### AIM OF THE TASK
Would you output the entries below only from the line containing "k = t.get k := by" through the line containing "fin_cases a <;> fin_cases", exactly as they stand and with both ends included?

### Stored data
-- ==== Sys2Proof/Laws/State.lean ====
section
/-! SUPPORT. Small lemmas about the tables of lanes and addresses and about the state's updates: one per field per
update, so that no proof unfolds a record update. -/

namespace Sys2Proof

/-! ### Tables -/

@[simp] theorem Per6.get_build {α : Type} (f : Lane → α) (l : Lane) : (Per6.build f).get l = f l := by
  fin_cases l <;> rfl

@[simp] theorem Per8.get_build {α : Type} (f : Addr → α) (a : Addr) : (Per8.build f).get a = f a := by
  fin_cases a <;> rfl

@[simp] theorem Per6.get_all {α : Type} (x : α) (l : Lane) : (Per6.all x).get l = x := by
  fin_cases l <;> rfl

@[simp] theorem Per8.get_all {α : Type} (x : α) (a : Addr) : (Per8.all x).get a = x := by
  fin_cases a <;> rfl

@[simp] theorem Per6.get_set_same {α : Type} (t : Per6 α) (l : Lane) (x : α) : (t.set l x).get l = x := by
  fin_cases l <;> rfl

@[simp] theorem Per8.get_set_same {α : Type} (t : Per8 α) (a : Addr) (x : α) : (t.set a x).get a = x := by
  fin_cases a <;> rfl

theorem Per6.get_set_other {α : Type} (t : Per6 α) {l k : Lane} (x : α) (h : k ≠ l) : (t.set l x).get k = t.get k := by
  fin_cases l <;> fin_cases k <;> first | rfl | exact absurd rfl h

theorem Per8.get_set_other {α : Type} (t : Per8 α) {a b : Addr} (x : α) (h : b ≠ a) : (t.set a x).get b = t.get b := by
  fin_cases a <;> fin_cases b <;> first | rfl | exact absurd rfl h

/-- Reading a lane's table after a write. -/
theorem Per6.get_set {α : Type} (t : Per6 α) (l k : Lane) (x : α) :
    (t.set l x).get k = if k = l then x else t.get k := by
  by_cases h : k = l
  · subst h; simp
  · simp [h, Per6.get_set_other t x h]

/-- Reading an address table after a write. -/
theorem Per8.get_set {α : Type} (t : Per8 α) (a b : Addr) (x : α) :
    (t.set a x).get b = if b = a then x else t.get b := by
  by_cases h : b = a
  · subst h; simp
  · simp [h, Per8.get_set_other t x h]

@[simp] theorem Pair.get_set_same {α : Type} (t : Pair α) (p : Loop) (x : α) : (t.set p x).get p = x := by
  cases p <;> rfl

theorem Pair.get_set_other {α : Type} (t : Pair α) {p q : Loop} (x : α) (h : q ≠ p) : (t.set p x).get q = t.get q := by
  cases p <;> cases q <;> first | rfl | exact absurd rfl h

theorem Loop.partner_ne (p : Loop) : p.partner ≠ p := by cases p <;> decide

namespace Machine

/-! ### Updates of one lane, loop, display or module -/

section
variable (s : State) (l : Lane) (p : Loop) (a : Addr) (x : LoopState) (m : LaneState) (d : Display) (e : Module)
  (q : List Instr)

@[simp] theorem setLoop_stu : (s.setLoop l p x).stu = s.stu := rfl
@[simp] theorem setLoop_ms : (s.setLoop l p x).lpi.ms = s.lpi.ms := rfl
@[simp] theorem setLoop_queue : (s.setLoop l p x).lpi.queue = s.lpi.queue := rfl
@[simp] theorem setLoop_msu : (s.setLoop l p x).msu = s.msu := rfl
@[simp] theorem setLoop_crl : (s.setLoop l p x).crl = s.crl := rfl
@[simp] theorem setLoop_nbt : (s.setLoop l p x).nbt = s.nbt := rfl
@[simp] theorem setLoop_spc : (s.setLoop l p x).spc = s.spc := rfl
@[simp] theorem setLoop_clt : (s.setLoop l p x).clt = s.clt := rfl
@[simp] theorem setLoop_asa : (s.setLoop l p x).asa = s.asa := rfl
@[simp] theorem setLoop_slc : (s.setLoop l p x).slc = s.slc := rfl
@[simp] theorem setLoop_mpt : (s.setLoop l p x).mpt = s.mpt := rfl
@[simp] theorem setLoop_pending : (s.setLoop l p x).pending = s.pending := rfl
@[simp] theorem setLoop_choices : (s.setLoop l p x).choices = s.choices := rfl

@[simp] theorem setLane_stu : (s.setLane l m).stu = s.stu := rfl
@[simp] theorem setLane_lpi : (s.setLane l m).lpi = s.lpi := rfl
@[simp] theorem setLane_windowTimer : (s.setLane l m).msu.windowTimer = s.msu.windowTimer := rfl
@[simp] theorem setLane_nextSeq : (s.setLane l m).msu.nextSeq = s.msu.nextSeq := rfl
@[simp] theorem setLane_carriage : (s.setLane l m).msu.carriage = s.msu.carriage := rfl
@[simp] theorem setLane_crl : (s.setLane l m).crl = s.crl := rfl
@[simp] theorem setLane_nbt : (s.setLane l m).nbt = s.nbt := rfl
@[simp] theorem setLane_spc : (s.setLane l m).spc = s.spc := rfl
@[simp] theorem setLane_clt : (s.setLane l m).clt = s.clt := rfl
@[simp] theorem setLane_asa : (s.setLane l m).asa = s.asa := rfl
@[simp] theorem setLane_slc : (s.setLane l m).slc = s.slc := rfl
@[simp] theorem setLane_mpt : (s.setLane l m).mpt = s.mpt := rfl
@[simp] theorem setLane_pending : (s.setLane l m).pending = s.pending := rfl
@[simp] theorem setLane_choices : (s.setLane l m).choices = s.choices := rfl

@[simp] theorem setDisplay_stu : (s.setDisplay a d).stu = s.stu := rfl
@[simp] theorem setDisplay_lpi : (s.setDisplay a d).lpi = s.lpi := rfl
@[simp] theorem setDisplay_msu : (s.setDisplay a d).msu = s.msu := rfl
@[simp] theorem setDisplay_crl : (s.setDisplay a d).crl = s.crl := rfl
@[simp] theorem setDisplay_nbt : (s.setDisplay a d).nbt = s.nbt := rfl
@[simp] theorem setDisplay_spc : (s.setDisplay a d).spc = s.spc := rfl
@[simp] theorem setDisplay_clt : (s.setDisplay a d).clt = s.clt := rfl
@[simp] theorem setDisplay_queue : (s.setDisplay a d).asa.queue = s.asa.queue := rfl
@[simp] theorem setDisplay_nextTag : (s.setDisplay a d).asa.nextTag = s.asa.nextTag := rfl
@[simp] theorem setDisplay_slc : (s.setDisplay a d).slc = s.slc := rfl
@[simp] theorem setDisplay_mpt : (s.setDisplay a d).mpt = s.mpt := rfl
@[simp] theorem setDisplay_pending : (s.setDisplay a d).pending = s.pending := rfl
@[simp] theorem setDisplay_choices : (s.setDisplay a d).choices = s.choices := rfl

@[simp] theorem setMod_stu : (s.setMod a e).stu = s.stu := rfl
@[simp] theorem setMod_lpi : (s.setMod a e).lpi = s.lpi := rfl
@[simp] theorem setMod_msu : (s.setMod a e).msu = s.msu := rfl
@[simp] theorem setMod_crl : (s.setMod a e).crl = s.crl := rfl
@[simp] theorem setMod_nbt : (s.setMod a e).nbt = s.nbt := rfl
@[simp] theorem setMod_spc : (s.setMod a e).spc = s.spc := rfl
@[simp] theorem setMod_clt : (s.setMod a e).clt = s.clt := rfl
@[simp] theorem setMod_asa : (s.setMod a e).asa = s.asa := rfl
@[simp] theorem setMod_link : (s.setMod a e).slc.link = s.slc.link := rfl
@[simp] theorem setMod_holdReq : (s.setMod a e).slc.holdReq = s.slc.holdReq := rfl
@[simp] theorem setMod_holdAck : (s.setMod a e).slc.holdAck = s.slc.holdAck := rfl
@[simp] theorem setMod_holdPending : (s.setMod a e).slc.holdPending = s.slc.holdPending := rfl
@[simp] theorem setMod_transaction : (s.setMod a e).slc.transaction = s.slc.transaction := rfl
@[simp] theorem setMod_retry : (s.setMod a e).slc.retry = s.slc.retry := rfl
@[simp] theorem setMod_discovery : (s.setMod a e).slc.discovery = s.slc.discovery := rfl
@[simp] theorem setMod_round : (s.setMod a e).slc.round = s.slc.round := rfl
@[simp] theorem setMod_mpt : (s.setMod a e).mpt = s.mpt := rfl
@[simp] theorem setMod_pending : (s.setMod a e).pending = s.pending := rfl
@[simp] theorem setMod_choices : (s.setMod a e).choices = s.choices := rfl

@[simp] theorem loop_setLoop_same : (s.setLoop l p x).loop l p = x := by simp [State.loop, State.setLoop]
@[simp] theorem lane_setLoop : (s.setLoop l p x).lane = s.lane := rfl
@[simp] theorem lane_setLane_same : (s.setLane l m).lane l = m := by simp [State.lane, State.setLane]
@[simp] theorem loop_setLane : (s.setLane l m).loop = s.loop := rfl
@[simp] theorem display_setDisplay_same : (s.setDisplay a d).display a = d := by simp [State.display, State.setDisplay]
@[simp] theorem mod_setDisplay : (s.setDisplay a d).mod = s.mod := rfl
@[simp] theorem mod_setMod_same : (s.setMod a e).mod a = e := by simp [State.mod, State.setMod]
@[simp] theorem display_setMod : (s.setMod a e).display = s.display := rfl

theorem lane_setLane (k : Lane) : (s.setLane l m).lane k = if k = l then m else s.lane k := Per6.get_set ..

theorem display_setDisplay (b : Addr) : (s.setDisplay a d).display b = if b = a then d else s.display b :=
  Per8.get_set ..

theorem mod_setMod (b : Addr) : (s.setMod a e).mod b = if b = a then e else s.mod b := Per8.get_set ..

theorem loop_setLoop_other {k : Lane} (h : k ≠ l) (r : Loop) : (s.setLoop l p x).loop k r = s.loop k r := by
  simp [State.loop, State.setLoop, Per6.get_set, h]

theorem loop_setLoop_partner {r : Loop} (h : r ≠ p) : (s.setLoop l p x).loop l r = s.loop l r := by
  simp [State.loop, State.setLoop, Pair.get_set_other _ x h]

@[simp] theorem withPending_stu : (s.withPending q).stu = s.stu := rfl
@[simp] theorem withPending_lpi : (s.withPending q).lpi = s.lpi := rfl
@[simp] theorem withPending_msu : (s.withPending q).msu = s.msu := rfl
@[simp] theorem withPending_crl : (s.withPending q).crl = s.crl := rfl
@[simp] theorem withPending_nbt : (s.withPending q).nbt = s.nbt := rfl
@[simp] theorem withPending_spc : (s.withPending q).spc = s.spc := rfl
@[simp] theorem withPending_clt : (s.withPending q).clt = s.clt := rfl
@[simp] theorem withPending_asa : (s.withPending q).asa = s.asa := rfl
@[simp] theorem withPending_slc : (s.withPending q).slc = s.slc := rfl
@[simp] theorem withPending_mpt : (s.withPending q).mpt = s.mpt := rfl
@[simp] theorem withPending_choices : (s.withPending q).choices = s.choices := rfl
@[simp] theorem withPending_pending : (s.withPending q).pending = q := rfl

end

/-! ### The outputs -/

section
variable (s : State)

@[simp] theorem drive_lpi : s.drive.lpi = s.lpi := rfl
@[simp] theorem drive_msu : s.drive.msu = s.msu := rfl
@[simp] theorem drive_crl : s.drive.crl = s.crl := rfl
@[simp] theorem drive_nbt : s.drive.nbt = s.nbt := rfl
@[simp] theorem drive_clt : s.drive.clt = s.clt := rfl
@[simp] theorem drive_asa : s.drive.asa = s.asa := rfl
@[simp] theorem drive_slc : s.drive.slc = s.slc := rfl
@[simp] theorem drive_mpt : s.drive.mpt = s.mpt := rfl
@[simp] theorem drive_pending : s.drive.pending = s.pending := rfl
@[simp] theorem drive_choices : s.drive.choices = s.choices := rfl
@[simp] theorem drive_station : s.drive.stu.station = s.stu.station := rfl
@[simp] theorem drive_straps : s.drive.stu.straps = s.stu.straps := rfl
@[simp] theorem drive_restart : s.drive.stu.restart = s.stu.restart := rfl
@[simp] theorem drive_validity : s.drive.stu.validity = s.stu.validity := rfl
@[simp] theorem drive_joinTimer : s.drive.stu.joinTimer = s.stu.joinTimer := rfl
@[simp] theorem drive_runLit : s.drive.stu.runLit = s.runLevel := rfl
@[simp] theorem drive_faultLit : s.drive.stu.faultLit = s.faultLevel := rfl

@[simp] theorem drive_target : s.drive.spc.target = s.spc.target := by unfold State.drive; dsimp only; split <;> rfl
@[simp] theorem drive_ceilings : s.drive.spc.ceilings = s.spc.ceilings := by unfold State.drive; dsimp only; split <;> rfl
@[simp] theorem drive_raiseStreak : s.drive.spc.raiseStreak = s.spc.raiseStreak := by
  unfold State.drive; dsimp only; split <;> rfl
@[simp] theorem drive_held : s.drive.spc.held = s.spc.held := by unfold State.drive; dsimp only; split <;> rfl
@[simp] theorem drive_queueFlag : s.drive.spc.queueFlag = s.spc.queueFlag := by
  unfold State.drive; dsimp only; split <;> rfl
@[simp] theorem drive_clearStreak : s.drive.spc.clearStreak = s.spc.clearStreak := by
  unfold State.drive; dsimp only; split <;> rfl
@[simp] theorem drive_stages : s.drive.spc.stages = s.spc.stages := by unfold State.drive; dsimp only; split <;> rfl
@[simp] theorem drive_isolatedDown : s.drive.spc.isolatedDown = s.spc.isolatedDown := by
  unfold State.drive; dsimp only; split <;> rfl

/-- What `drive` leaves: RUN and FAULT at the levels the state calls for. -/
@[simp] theorem drive_levels : s.drive.runLevel = s.runLevel ∧ s.drive.faultLevel = s.faultLevel := ⟨rfl, rfl⟩

end

end Machine
end Sys2Proof
end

### ANSWER TO THIS TASK
theorem Per6.get_set_other {α : Type} (t : Per6 α) {l k : Lane} (x : α) (h : k ≠ l) : (t.set l x).get k = t.get k := by
  fin_cases l <;> fin_cases k <;> first | rfl | exact absurd rfl h

theorem Per8.get_set_other {α : Type} (t : Per8 α) {a b : Addr} (x : α) (h : b ≠ a) : (t.set a x).get b = t.get b := by
  fin_cases a <;> fin_cases b <;> first | rfl | exact absurd rfl h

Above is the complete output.